Gilgit Baltistan is an administrative territory of Pakistan that borders the province of Khyber Pakhtunkhwa to the west, Azad Kashmir to the southwest, Wakhan Corridor of Afghanistan to the northwest, the Xinjiang Uyghur Autonomous Region of China to the north, and the Indian administrated region of Jammu and Kashmir to the south and southeast.

The early recorded history of the region is linked with Western Tibet.  The region appears to be part of the Tibetan Empire, with Buddhism flourishing in the region by 5th century. Later, Buddhist Patola Shahis ruled the region. However, by the 13th century, the region came under Islamic influence, notably under Maqpon Kings. This resulted in the separation of the Balti people from the Buddhist Ladakhi neighbors. The Baltis increasingly converted from Buddhism to  Islam, resulting in increased interaction and conflict with their Kashmiri Muslim neighbours. Muslim rule in the area ended with the expansion of the Sikh Empire. After the British defeat of the Sikhs in the  Anglo-Sikh wars, the region was ruled by the Hindu Dogras under British paramountcy. After independence, the region became part of the newly formed state of Pakistan through Gilgit rebellion in first Kashmir war.

Sources

Ancient History 
There exists no written record of the region; however, rock art (petroglyphs) and inscriptions are abundant esp. along the Karakoram Highway which have been used to reconstruct a rough history.

Medieval History 
No extant manuscripts pertaining to the history of the region from premodern times have been located. 

Ḥashmatullah Khan's Mukhtaṣar Tarikh-e Jammun va Kashmir (1939) and Rajah Shah Rais Khan's Tarikh-e-Gilgit (unpublished manuscript; 1941) remain the chief sources.

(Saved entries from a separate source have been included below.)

/-! ### A block of any payload -/

theorem length_rsEncode {p : List Nat} (hp : ∀ y ∈ p, y < 1024) : (rsEncode p).length = p.length + 8 := by
  rw [rsEncode, List.length_append, (rsParity_spec hp).1]

/-- A sent block is received as it was sent. -/
theorem rsEncode_received {p : List Nat} (hl : p.length = 128) (hp : ∀ y ∈ p, y < 1024) :
    rsDecode (rsEncode p) = { syms := rsEncode p, corrected := 0, bad := false } ∧ (rsEncode p).length = 136 ∧
      (rsEncode p).take 128 = p :=
  ⟨rsDecode_rsEncode hp, by rw [length_rsEncode hp, hl], List.take_left' hl⟩

/-! ### A data block (R39, R42) -/

/-- The flits of a data block come back, and the receiver's scrambler ends where the sender's does. -/
theorem dataSyms_received {sc : Nat} {flits : List (List Byte)} (hn : flits.length = 5) (hx : ∀ x ∈ flits, x.length = 32) :
    let d := rsDecode (dataSyms sc flits).1
    let r := descramble sc (symBits (d.syms.take 128))
    d.bad = false ∧ chunks 32 (bitsBytes r.1) = flits ∧ r.2 = (dataSyms sc flits).2 := by
  have hflat : flits.flatten.length = 160 := by
    rw [List.length_flatten, List.eq_replicate_of_mem (l := flits.map List.length) (a := 32) (by simpa using hx)]
    simp [hn]
  have hbits : (descramble sc (bytesBits flits.flatten)).1.length = 1280 := by
    rw [length_descramble, length_bytesBits, hflat]
  obtain ⟨hdec, hsym⟩ := received_rsEncode hbits
  simp only [dataSyms, hdec, hsym, descramble_descramble, bitsBytes_bytesBits, true_and, and_true]
  exact chunks_flatten (by decide) hx

/-! ### A marker block (R41) -/

theorem length_padTo {n : Nat} {bs : List Byte} (h : bs.length ≤ n) : (padTo n bs).length = n := by
  rw [padTo, List.length_append, List.length_replicate, Nat.add_sub_cancel' h]

theorem b2n_le_one (b : Bool) : b2n b ≤ 1 := by cases b <;> decide

section MarkerBlock

variable {laneIndex width state port sequence : Nat} {sender loopTimed : Bool}

theorem length_markerPayload : (markerPayload laneIndex width state sender port loopTimed sequence).length = 160 :=
  length_padTo (by rw [List.length_append, List.length_append, length_beBytes, length_beBytes]; simp)

/-- The payload of a sent marker block comes back. -/
theorem markerSyms_received {payload : List Byte} (h : payload.length = 160) :
    (rsDecode (markerSyms payload)).bad = false ∧ markerBytes (rsDecode (markerSyms payload)).syms = payload := by
  obtain ⟨hdec, hsym⟩ := received_rsEncode (bits := bytesBits payload) (by rw [length_bytesBits, h])
  simp only [markerSyms, hdec, markerBytes, hsym, bitsBytes_bytesBits, and_self]

theorem markerPayload_pattern :
    beAt (markerPayload laneIndex width state sender port loopTimed sequence) 0 6 = markerPattern := by
  have h6 (l : List Byte) : 0 + 6 ≤ (beBytes 6 markerPattern ++ l).length := by
    rw [List.length_append, length_beBytes]
    omega
  rw [markerPayload, padTo, List.append_assoc, beAt_append_left (h6 _), beAt_append_left (by rw [length_beBytes])]
  decide

theorem markerPayload_laneByte :
    byteAt (markerPayload laneIndex width state sender port loopTimed sequence) 6 =
      laneIndex % 4 * 64 + width % 4 * 16 + state % 16 := by
  show (BitVec.ofNat 8 _).toNat = _
  rw [BitVec.toNat_ofNat]
  omega

theorem markerPayload_portByte :
    byteAt (markerPayload laneIndex width state sender port loopTimed sequence) 7 =
      b2n sender * 128 + port % 8 * 16 + b2n loopTimed * 8 := by
  have hs := b2n_le_one sender
  have ht := b2n_le_one loopTimed
  show (BitVec.ofNat 8 _).toNat = _
  rw [BitVec.toNat_ofNat]
  omega

theorem markerPayload_count (h : sequence < 65536) :
    beAt (markerPayload laneIndex width state sender port loopTimed sequence) 8 2 = sequence := by
  show (0 * 256 + (BitVec.ofNat 8 (sequence / 256)).toNat) * 256 + (BitVec.ofNat 8 (sequence / 1)).toNat = sequence
  rw [BitVec.toNat_ofNat, BitVec.toNat_ofNat]
  omega

/-- The fields of a marker block, as a receiver reads them from its payload bytes. -/
theorem markerPayload_fields (hl : laneIndex < 4) (hw : width < 4) (hst : state < 16) (hp : port < 8) (hq : sequence < 65536) :
    let b := markerPayload laneIndex width state sender port loopTimed sequence
    byteAt b 6 / 64 = laneIndex ∧ byteAt b 6 / 16 % 4 = width ∧ byteAt b 6 % 16 = state ∧
      byteAt b 7 / 128 = b2n sender ∧ byteAt b 7 / 16 % 8 = port ∧ byteAt b 7 / 8 % 2 = b2n loopTimed ∧ beAt b 8 2 = sequence := by
  have ht := b2n_le_one loopTimed
  dsimp only
  rw [markerPayload_laneByte, markerPayload_portByte, markerPayload_count hq]
  omega
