-- ==== Sys2Proof/Machine/Ops.lean ====
section
/-! DEFINITION. The named operations over registers, buffer and status, taking the one exception
(`60_exceptions.md` R141) and the reset (`70_reset_and_hazards.md` R160). Every read and write of the state goes
through these. There is no return from exception: "There is no return-from-trap command and nothing to restore"
(R148). -/

namespace Sys2Proof.Machine

/-- `f[r]`: all five limbs of a register (R11). -/
def State.reg (s : State) (r : Reg) : FieldElement := s.regs[r.val]

/-- `f[r] <- x`: all five limbs at once; no other effect (R11, R25). -/
def State.setReg (s : State) (r : Reg) (x : FieldElement) : State := { s with regs := s.regs.set r.val x }

/-- What is known of the byte at address `a`: `none` when nothing has written it since the last reset. -/
def Memory.lookup (a : Nat) : Memory → Option Byte
  | [] => none
  | c :: m => if c.1 = a then some c.2 else Memory.lookup a m

/-- Write one byte, keeping the addresses strictly rising. -/
def Memory.store (a : Nat) (b : Byte) : Memory → Memory
  | [] => [(a, b)]
  | c :: m => if a < c.1 then (a, b) :: c :: m else if a = c.1 then (a, b) :: m else c :: Memory.store a b m

/-- Write a list of bytes to rising addresses from `a` (R11 `MemWrite`). -/
def Memory.storeList (a : Nat) : List Byte → Memory → Memory
  | [], m => m
  | b :: bs, m => Memory.storeList (a + 1) bs (Memory.store a b m)

/-- Strictly rising addresses, all above `lo` when one is given. -/
def Memory.risingFrom (lo : Option Nat) : Memory → Bool
  | [] => true
  | c :: m => (match lo with | none => true | some l => decide (l < c.1)) && Memory.risingFrom (some c.1) m

/-- The canonical form of the buffer: addresses strictly rising and all inside `0 .. 511` (R40). No entry is equal
to what an unlisted address holds, because an unlisted address has no known value (log entry 2). -/
def Memory.wf (m : Memory) : Bool := Memory.risingFrom none m && m.all fun c => decide (c.1 < 512)

/-- `BUF[a]`: the byte written last, or the free value nothing has overwritten since the last reset (R47, R33). -/
def State.byte (s : State) (a : Addr) : Byte := (Memory.lookup a.val s.buf).getD (Config.freeByte s.resets a)

/-- `BUF[a] <- b` (R48 `HostWriteByte`). -/
def State.setByte (s : State) (a : Addr) (b : Byte) : State := { s with buf := Memory.store a.val b s.buf }

/-- `MemRead(32·slot, 32)`: the 32 bytes of a slot, byte 0 first (R11, R43, R44). -/
def State.slotBytes (s : State) (slot : Slot) : List Byte :=
  (List.finRange 32).map fun j => s.byte (slotAddr slot j)

/-- `MemWrite(32·slot, 32, bs)` for a list of 32 bytes (R11, R43, R44). -/
def State.setSlot (s : State) (slot : Slot) (bs : List Byte) : State :=
  { s with buf := Memory.storeList (slotAddr slot 0).val bs s.buf }

/-- Taking IllegalCommand, its whole effect (R141): `if STATUS.ERR = 0 then ERRCMD <- w`; `STATUS.ERR <- 1`;
`respond err`. It saves nothing else, changes no mode and transfers control nowhere (R147). -/
def State.raiseIllegal (s : State) (w : CmdWord) : State :=
  { s with err := true, errcmd := if s.err then s.errcmd else w, reply := .err }

/-- `HostReset` (R160): `ERR` and `ERRCMD` cleared, every limb and byte unspecified: fresh free values. -/
def State.hostReset (s : State) : State :=
  { s with
    regs := freeRegs (s.resets + 1), buf := [], err := false, errcmd := 0, resets := s.resets + 1, reply := .nothing }

/-- Answer the host. -/
def State.respond (s : State) (r : Reply) : State := { s with reply := r }

end Sys2Proof.Machine
end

H. Khan was a Dogra official, who oversaw the administration of Gilgit-Baltistan and drafted a gazetteer of the entire region, borrowing from official documents, local clerics, epic literature, oral folklore, ruins, etc. Notwithstanding the briefness, his chronologies are internally inconsistent and Dani advises caution in using the material. Despite, it has become an authoritative reference for local historians. Rais Khan was a descendant of the Trakhan family and compiled what was essentially a family history. Dani found it to be heavily biased towards the Trakhans and severely contemptuous of neighboring powers.

Early History
There are more than 50,000 pieces of rock art (petroglyphs) and inscriptions all along the Karakoram Highway in Gilgit Baltistan, concentrated at ten major sites between Hunza Nagar and Shatial. The carvings were left by various invaders, traders, and pilgrims who passed along the trade route, as well as by locals. The earliest date back to between 5000 and 1000 BCE, showing single animals, triangular men and hunting scenes in which the animals are larger than the hunters. These carvings were pecked into the rock with stone tools and are covered with a thick patina that proves their age.

The ethnologist Karl Jettmar has pieced together the history of the area from various inscriptions and recorded his findings in Rock Carvings and Inscriptions in the Northern Areas of Pakistan and the later released Between Gandhara and the Silk Roads - Rock Carvings Along the Karakoram Highway.

The rock carvings found in various places in Gilgit-Baltistan, especially those found in the Passu village of hunza Nagar, suggest a human presence since 2000 BC. It is believed that the Burusho people were the indigenous of the region and were pushed higher into the mountains by the movements of the Indo-Aryans, who traveled southward sometime around 1800 B.C." Within the next few centuries of human settlement on the Tibetan plateau, this region became inhabited by Tibetans, who preceded the Balti people of Baltistan. Today Baltistan bears similarity to Ladakh physically and culturally (although not in religion). Dards are found mainly in the western areas. These people are the Shina-speaking peoples of Gilgit, Chilas, Astore and Diamir, while in Hunza Nagar and the upper regions, Burushaski and Khowar speakers predominate. The Dards find mention in the works of Herodotus, Nearchus, Megasthenes, Pliny, Ptolemy, and the geographical lists of the Puranas. In the 1st century, the people of these regions were followers of the Bon religion while in the 2nd century, they followed Buddhism.

Medieval history

Patola Shahis

Between 399 and 414, the Chinese Buddhist pilgrim Faxian visited Gilgit-Baltistan, while in the 6th century Somana Patola (greater Gilgit-Chilas) was ruled by an unknown king. Between 627 and 645, the Chinese Buddhist pilgrim Xuanzang travelled through this region on his pilgrimage to India.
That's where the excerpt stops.